One thing I have learned over the years of going to the farm is to always have a cold bottle of wine in the car fridge, and a wine glass handy in the car. Not only does make it more pleasant sitting around while Doc gets us out of trouble, but it keeps me in a good mood about the trouble he got us into.
Last week the car slid out in the mud on the way in. The only thing that saved us from spinning any further was the trailer we were towing. This week, after another week of rain, it was the trailer that got us stuck. Really stuck. Bottomed out stuck. In the mud, and – I repeat – in the rain. Not just any rain. A full on thunderstorm.
I did the right thing. I got out of the car and had a look. As Doc tried driving out I stuck my head out the window to see which tyres were spinning. I even offered to help. And then I poured myself a glass of wine while he went out in the rain. No use us both getting wet.

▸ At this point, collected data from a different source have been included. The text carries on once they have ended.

/-! ### Move, negate, compare, test -/

/-- MOVF and MOVD (R620): the bits unchanged, C kept. -/
def moveFloat (w : Nat) (src dst : Spec) : M Completion := do
  let x ← rawFloat w src
  let l ← writeFloat w dst
  checkFloat x
  storeFloat l x
  let old ← getCC
  finish (floatCC x old.c)

/-- The negated datum; the clean zero for a zero (R622). -/
def negateFloat {w : Nat} (x : BitVec w) : BitVec w := if fIsZero x then 0 else setBit x 15 (!fSign x)

/-- MNEGF and MNEGD (R622). -/
def moveNegatedFloat (w : Nat) (src dst : Spec) : M Completion := do
  let x ← rawFloat w src
  let l ← writeFloat w dst
  checkFloat x
  let r := negateFloat x
  storeFloat l r
  finish (floatCC r false)

/-- CMPF and CMPD (R624). -/
def compareFloat (w : Nat) (src1 src2 : Spec) : M Completion := do
  let x ← rawFloat w src1
  let y ← rawFloat w src2
  checkFloat x
  checkFloat y
  finish ⟨(fVal x).lt (fVal y), (fVal x).eq (fVal y), false, false⟩

/-- TSTF and TSTD (R626). -/
def testFloat (w : Nat) (src : Spec) : M Completion := do
  let x ← rawFloat w src
  checkFloat x
  finish ⟨decide ((fVal x).m < 0), fIsZero x, false, false⟩

/-- MOVF (R620). -/
def execMovf (src : Spec) (dst : Spec) (s : State) : Host.Outcome State Fault Refusal :=
  runInstr s (moveFloat 32 src dst)

/-- MNEGF (R622). -/
def execMnegf (src : Spec) (dst : Spec) (s : State) : Host.Outcome State Fault Refusal :=
  runInstr s (moveNegatedFloat 32 src dst)

/-- CMPF (R624). -/
def execCmpf (src1 : Spec) (src2 : Spec) (s : State) : Host.Outcome State Fault Refusal :=
  runInstr s (compareFloat 32 src1 src2)

/-- TSTF (R626). -/
def execTstf (src : Spec) (s : State) : Host.Outcome State Fault Refusal :=
  runInstr s (testFloat 32 src)

/-- MOVD (R621). -/
def execMovd (src : Spec) (dst : Spec) (s : State) : Host.Outcome State Fault Refusal :=
  runInstr s (moveFloat 64 src dst)

/-- MNEGD (R623). -/
def execMnegd (src : Spec) (dst : Spec) (s : State) : Host.Outcome State Fault Refusal :=
  runInstr s (moveNegatedFloat 64 src dst)

/-- CMPD (R625). -/
def execCmpd (src1 : Spec) (src2 : Spec) (s : State) : Host.Outcome State Fault Refusal :=
  runInstr s (compareFloat 64 src1 src2)

/-- TSTD (R627). -/
def execTstd (src : Spec) (s : State) : Host.Outcome State Fault Refusal :=
  runInstr s (testFloat 64 src)

/-! ### Conversions -/

/-- src.r floating, dst.w integer of v bits: the integer g takes from the value (R628, R634). -/
def floatToInt (w v : Nat) (g : FVal → Int) (src dst : Spec) : M Completion := do
  let x ← rawFloat w src
  let l ← writeOp v dst false
  checkFloat x
  let i := g (fVal x)
  let r : IntResult v := cleared (BitVec.ofInt v i) (outOfRange v i)
  storeOp l r.r false
  r.finish

/-- src.r integer of v bits, dst.w floating (R636). -/
def intToFloat (v w : Nat) (src dst : Spec) : M Completion := do
  let a ← readOp v src false
  let l ← writeFloat w dst
  let r := fStore w ⟨a.toInt, 0⟩
  storeFloat l r.r
  finishFloat r false

/-- CVTFB (R628). -/
def execCvtfb (src : Spec) (dst : Spec) (s : State) : Host.Outcome State Fault Refusal :=
  runInstr s (floatToInt 32 8 FVal.trunc src dst)

/-- CVTFW (R630). -/
def execCvtfw (src : Spec) (dst : Spec) (s : State) : Host.Outcome State Fault Refusal :=
  runInstr s (floatToInt 32 16 FVal.trunc src dst)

First of all he disconnected the trailer then put rocks in front of the wheels to try to give us traction. Nothing. So he put more rocks in front of the wheels. Still nothing. That took one glass of wine.
When the rain starting coming down heavier he sat in the car and bemoaned not packing the recovery gear.

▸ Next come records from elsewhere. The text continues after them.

/-- The PSL image a return may load over a PSL (42_control.md R500). -/
structure ReturnAllowed (old new : Word) : Prop where
  cur : (old.extractLsb' 24 2).toNat ≤ (new.extractLsb' 24 2).toNat
  prv : (new.extractLsb' 24 2).toNat ≤ (new.extractLsb' 22 2).toNat
  ipl : (new.extractLsb' 16 5).toNat ≤ (old.extractLsb' 16 5).toNat
  elevated : (new.extractLsb' 16 5).toNat ≠ 0 → (new.extractLsb' 24 2).toNat = 0
  is : new.getLsbD 26 = true →
    old.getLsbD 26 = true ∧ (new.extractLsb' 24 2).toNat = 0 ∧ (new.extractLsb' 16 5).toNat ≠ 0
  mbz : (new.extractLsb' 28 2).toNat = 0 ∧ new.getLsbD 21 = false ∧ (new.extractLsb' 8 8).toNat = 0

/-! ### Process context -/

/-- Longwords written one after another at a physical address. -/
def storeLongs : Nat → List Word → M Unit
  | _, [] => pure ()
  | pa, v :: vs => do
    physWriteLong pa v
    storeLongs (pa + 4) vs

/-- The state with the context of a process control block loaded, f k being its longword k, before PSL and PC are pushed
(40_privileged.md R320). -/
def State.contextLoaded (s : State) (f : Nat → Word) : State :=
  { s with
    regs := #v[f 4, f 5, f 6, f 7, f 8, f 9, f 10, f 11, f 12, f 13, f 14, f 15, f 16, f 17, f 0, s.pc]
    spb := if s.onIntStack then #v[f 0, f 1, f 2, f 3, s.sp] else #v[s.spb[0], f 1, f 2, f 3, s.spb[4]]
    psl := s.psl &&& 0xFBFFFFFF
    ipr := { s.ipr with
      p0br := f 20
      p0lr := (f 21).extractLsb' 0 22
      astlvl := (f 21).extractLsb' 24 3
      p1br := f 22
      p1lr := (f 23).extractLsb' 0 22
      pme := (f 23).getLsbD 31 }
    tb := s.tb.filter fun e => e.vpn.getLsbD 22
    mapLog := if s.ipr.mapen || !s.mapLog.isEmpty then .flushProcess :: s.mapLog else s.mapLog }

/-- The checks on a process control block, on P0BR, P0LR, ASTLVL, P1BR and P1LR in order (R320). -/
def contextChecks (f : Nat → Word) : List Bool :=
  [decide ((f 20).toNat / 2 ^ 30 = 2 ∧ (f 20).toNat % 4 = 0),
    decide ((f 21).toNat / 2 ^ 27 = 0 ∧ (f 21).toNat / 2 ^ 22 % 4 = 0),
    decide ((f 21).toNat / 2 ^ 24 % 8 < 5),
    decide ((f 22 + 0x00800000).toNat / 2 ^ 30 = 2 ∧ (f 22).toNat % 4 = 0),
    decide ((f 23).toNat / 2 ^ 22 % 2 ^ 9 = 0)]

/-- A process control block that all checks pass. -/
def ContextValid (f : Nat → Word) : Prop := ∀ ok ∈ contextChecks f, ok = true

/-- The state in which check number k on a process control block fails: the stack pointers, the registers and what the checks
before it passed are loaded (R320). -/
def State.contextPart (s : State) (f : Nat → Word) (k : Nat) : State :=
  { s with
    regs := #v[f 4, f 5, f 6, f 7, f 8, f 9, f 10, f 11, f 12, f 13, f 14, f 15, f 16, f 17,
      if s.onIntStack then s.sp else f 0, s.pc]
    spb := if s.onIntStack then #v[f 0, f 1, f 2, f 3, s.spb[4]] else #v[s.spb[0], f 1, f 2, f 3, s.spb[4]]
    ipr := { s.ipr with
      p0br := if 0 < k then f 20 else s.ipr.p0br
      p0lr := if 1 < k then (f 21).extractLsb' 0 22 else s.ipr.p0lr
      astlvl := if 2 < k then (f 21).extractLsb' 24 3 else s.ipr.astlvl
      p1br := if 3 < k then f 22 else s.ipr.p1br }
    tb := s.tb.filter fun e => e.vpn.getLsbD 22
    mapLog := if s.ipr.mapen || !s.mapLog.isEmpty then .flushProcess :: s.mapLog else s.mapLog }

/-- The bytes the instruction buffer holds are kept while the memory map is changed; nothing else is, but for translations and what
a read of a memory in error records (70_reset_and_hazards.md R1284). -/
structure Refetched (s t : State) : Prop where
  keeps : keepPrefetched s = .ok () t
  frame : t = { s with tb := t.tb, free := t.free, prefetched := t.prefetched, errs := t.errs }
  errs : t.errs.memory ⊆ s.errs.memory ∧ (s.errs.memory = [] → t.errs = s.errs)
  bytes : ∃ l, l.length ≤ 8 ∧ t.prefetched = l ++ s.prefetched


/-! ### Floating point -/

/-- An arithmetic trap of instruction i with a code, its results in t (60_exceptions.md R1219). -/
def Traps (code : Word) (t : State) (o : Host.Outcome State Fault Refusal) : Prop :=
  o = initiate ⟨0x34, [code], t.pc, t.psl, none, none⟩ t

/-- The condition codes of a floating datum: N and Z from its value (44_float.md R602). -/
def wantFloatCC {w : Nat} (x : BitVec w) (c : Bool) : CC := ⟨decide ((fVal x).m < 0), decide ((fVal x).m = 0), false, c⟩

/-- How an instruction with the floating result x ends, t being the state after its store: underflow traps with code 5 when
FU is set; overflow and divide by zero trap with codes 3 and 4, the condition codes free (R602), but C where keep says that
the instruction keeps it (R649). -/
structure FloatEnds {w : Nat} (i : Instr) (x : FResult w) (c keep : Bool) (s t : State) : Prop where
  next : x.event = .none ∨ (x.event = .underflow ∧ s.pslBit pslFU = false) →
    exec i s = .next (t.setCC (wantFloatCC x.r c))
  underflow : x.event = .underflow → s.pslBit pslFU = true → Traps 5 (t.setCC (wantFloatCC x.r c)) (exec i s)
  overflow : x.event = .overflow → ∃ f : CC, (keep = true → f.c = c) ∧ Traps 3 ({ t with free := t.free + 1 }.setCC f) (exec i s)
  divZero : x.event = .divZero → ∃ f : CC, (keep = true → f.c = c) ∧ Traps 4 ({ t with free := t.free + 1 }.setCC f) (exec i s)

/-- Instruction i, run in s, completes with the floating result x stored at l. -/
structure FloatCompleted {w : Nat} (i : Instr) (io : Bool) (sps : List Spec) (x : FResult w) (c : Bool) (l : Loc)
    (s u t : State) : Prop where
  ends : FloatEnds i x c false s t
  pc : t.pc = s.pc + BitVec.ofNat 32 i.length
  frame : Kept io l.writes (rPC :: sps.flatMap Spec.stepped ++ l.regs w) s t
  stored : Stored l x.r s u t

/-- Instruction i, run in s, has evaluated all its specifiers, u being the state after: a reserved operand among the data it read is
a fault (44_float.md R601; 60_exceptions.md R1231); with none, it goes on to what rest says. -/
def Checked (reserved : Bool) (i : Instr) (s u : State) (rest : Prop) : Prop :=
  (reserved = true → Faults 0x18 [] s u (exec i s)) ∧ (reserved = false → rest)

/-- A fault of a specifier that m evaluates in u is the fault of instruction i, run in s, whatever the specifiers before it brought
(R1231). -/
def SpecFaults {α : Type} (m : M α) (i : Instr) (s u : State) : Prop :=
  ∀ (vec : Nat) (ps : List Word) (v : State), m u = .error (.fault vec ps) v → Faults vec ps s v (exec i s)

“But it’s all in the car.” I said “It’s still there from when I went to SA. Unless you unpacked it.”
At this stage you might be asking yourself why I didn’t tell him that sooner. First of all I assumed he already knew. Second, as the nearest tree was so far away there was no chance of the winch reaching it, even with the extension, and we had nobody else to snatch us out.

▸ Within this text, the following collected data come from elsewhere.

/-- 60_exceptions.md R1160, R1171, R1172: the interrupt taken is of the highest requested level above IPL, through its
source's vector. At one level the order is that of decision D28; that the timer comes before an error at level 18, and that an
error's vector is some longword of the SCB's first page, is the model's choice (log 51). -/
def Obligations.InterruptsArbitrated : Prop := ∀ s : State,
  (∀ l src, s.pendingInterrupt = some (l, src) ↔
    s.ipl.toNat < l ∧ l ≤ 31 ∧ s.requestAt l = some src ∧ ∀ k, l < k → k ≤ 31 → s.requestAt k = none) ∧
  (s.pendingInterrupt = none ↔ ∀ k, s.ipl.toNat < k → k ≤ 31 → s.requestAt k = none) ∧
  (∀ l, 1 ≤ l → l ≤ 15 → s.requestAt l = if s.ipr.sisr.getLsbD l then some (.software l) else none) ∧
  (s.requestAt 0x18 = if s.ipr.timerReq then some .timer else if s.errs.requests.getLsbD 0 then some .busError else none) ∧
  (∀ l, 0x19 ≤ l → l ≤ 0x1D → s.requestAt l = if s.errs.requests.getLsbD (l - 0x18) then some .busError else none) ∧
  (s.requestAt 0x1E = if s.ipr.powerReq then some .powerFail else none) ∧
  (s.requestAt 0x14 = if s.ipr.rxReq then some .consoleReceive else if s.ipr.txReq then some .consoleTransmit
    else (s.firstNexus 4).map .nexus) ∧
  (∀ l, 0x15 ≤ l → l ≤ 0x17 → s.requestAt l = (s.firstNexus (l - 0x10)).map .nexus) ∧
  (∀ br tr, s.firstNexus br = some tr → tr < 16 ∧ s.nexusRequests br tr = true ∧
    ∀ k, k < tr → s.nexusRequests br k = false) ∧
  (∀ l n tr x, (IntSource.software n).vector l x = 0x80 + 4 * n ∧
    (IntSource.nexus tr).vector l x = 0x100 + 0x40 * (l - 0x14) + 4 * tr ∧ IntSource.timer.vector l x = 0xC0 ∧
    IntSource.powerFail.vector l x = 0x0C ∧ IntSource.consoleReceive.vector l x = 0xF8 ∧
    IntSource.consoleTransmit.vector l x = 0xFC ∧ IntSource.busError.vector l x % 4 = 0 ∧
    IntSource.busError.vector l x < 512)

/-- 60_exceptions.md R1191, R1196, R1200, R1205, R1206: an illegal vector halts; a push that faults, or that meets a memory
error, halts on the interrupt stack, and one that faults on the kernel stack leads to the kernel stack not valid abort; a machine
check goes through vector 4, that of an operand that meets a double-bit error too (20_memory.md R235; 64_memory_controller.md R880).
What the halted state holds (log 24, DEDUCED), that a memory error while a machine check is initiated is the other halt (log 24),
and that SBITA keeps the address of the machine check (log 25) is the model's choice. -/
def Obligations.EventFailures : Prop :=
  (∀ (e : Event) (s r : State) (v : Word), physReadLong true (s.ipr.scbb.toNat + e.vec) s = .ok v r → e.chm = none →
    (v.toNat % 4 = 3 ∨ (v.toNat % 4 = 0 ∧ (e.vec = 4 ∨ e.vec = 8))) →
    ∃ t, initiate e s = .next t ∧ t.run.halted = true ∧ t.run.why = .illegalVector ∧ t.pc = e.pc ∧ t.psl = e.psl ∧
      t.mem = s.mem ∧ ∀ n, n ≠ rPC → t.reg n = s.reg n) ∧
  (∀ (e : Event) (s r t : State) (v : Word) (vec : Nat) (ps : List Word),
    physReadLong true (s.ipr.scbb.toNat + e.vec) s = .ok v r →
    e.chm = none → (v.toNat % 4 = 1 ∨ (v.toNat % 4 = 0 ∧ e.vec ≠ 4 ∧ e.vec ≠ 8)) →
    pushAllIn 0 true (e.psl :: e.pc :: e.params) (r.eventStack (decide (v.toNat % 4 = 1)) 0) = .error (.fault vec ps) t →
    (s.onIntStack = true ∨ v.toNat % 4 = 1 → ∃ x, initiate e s = .next x ∧ x.run.halted = true ∧
      x.run.why = .intStackInvalid ∧ x.pc = e.pc ∧ x.psl = e.psl) ∧
    (s.onIntStack = false → v.toNat % 4 = 0 →
      Takes ⟨8, [], e.pc, e.psl, none, none⟩ (t.withRegsOf s) (initiate e s))) ∧
  (∀ (e : Event) (s r t : State) (v : Word) (why : Trap), physReadLong true (s.ipr.scbb.toNat + e.vec) s = .ok v r →
    e.chm = none → (why = .readData ∨ ∃ pa, why = .machineCheck pa) → e.vec ≠ 4 → (v.toNat % 4 = 1 ∨ (v.toNat % 4 = 0 ∧ e.vec ≠ 8 ∧ s.onIntStack = true)) →
    pushAllIn 0 true (e.psl :: e.pc :: e.params) (r.eventStack (decide (v.toNat % 4 = 1)) 0) = .error why t →
    ∃ x, initiate e s = .next x ∧ x.run.halted = true ∧ x.run.why = .intStackInvalid ∧ x.pc = e.pc ∧ x.psl = e.psl) ∧
  (∀ (pa : Nat) (pc psl : Word) (s : State), s.cfg.mchkLongs = 0 →
    Takes ⟨4, [0], pc, psl, none, none⟩ { s with ipr := { s.ipr with sbita := BitVec.ofNat 32 (pa / 4) } }
      (initiateMachineCheck pa pc psl s)) ∧
  (∀ (pc psl : Word) (s : State), s.cfg.mchkLongs = 0 →
    Takes ⟨4, [0], pc, psl, none, none⟩ s (initiateReadError pc psl s)) ∧
  (∀ (src dst : Spec) (s t : State), readOp 32 src true s.opened = .error .readData t →
    exec (.movl src dst) s = initiateReadError s.pc s.psl (t.undone s))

Doc had other ideas. So out he got again. Got the winch extension, snatch strap, tree protector, and various shackles and hitches, and started putting them all together. With the winch at full extension it was centimetres from reaching the nearest tree. A bit of jiggling with the tree protector and he managed to hook it all up.
That took another glass of wine.
Then it was time to see if it all worked. He got back in the car and started the winch. Lots of noise, but no movement from the car. But at least the straps were all holding. He eased off, then tried again. Again there was lots of noise, but this time the car started wiggling. Not moving out of the mud, but at least there was movement. Again he eased off, and had another go.
Push the button on the winch, more revs on the car, and finally, the car moved. Then it got stuck in another boggy hole. But we’d moved and we weren’t as deep in this hole so the next bit should be easier.
Push the button on the winch, more revs on the car, and inch forward. And again. Inching forward again. Then we really started moving. Not always forward, sometimes we were just sliding in the mud. But we kept going until, finally, we were on firm ground.
It was so tense I’d forgotten to refill my wine glass!
But now we had to drag the trailer out as well. Without letting it drag the car back in. That meant walking through all the mud (again) back to where we’d left the trailer to hook it up to the winch. I don’t know if you’ve ever been to a farm, but cow shit makes the mud stink. Really stink. And Doc was already covered in it up to his thighs. And the mud between the car and the trailer had been stirred up by us trying to get the car out. So it stank even more.
Once more, there was no point in both of us being covered in mud. So I poured another glass of wine.
But finally we were out, the trailer was out and hooked up so we could continue on our way. 2 hours after we got bogged. A 3 glasses of wine rescue.
And the worst thing – it was far too dark, and too wet, for me to get any photos or video.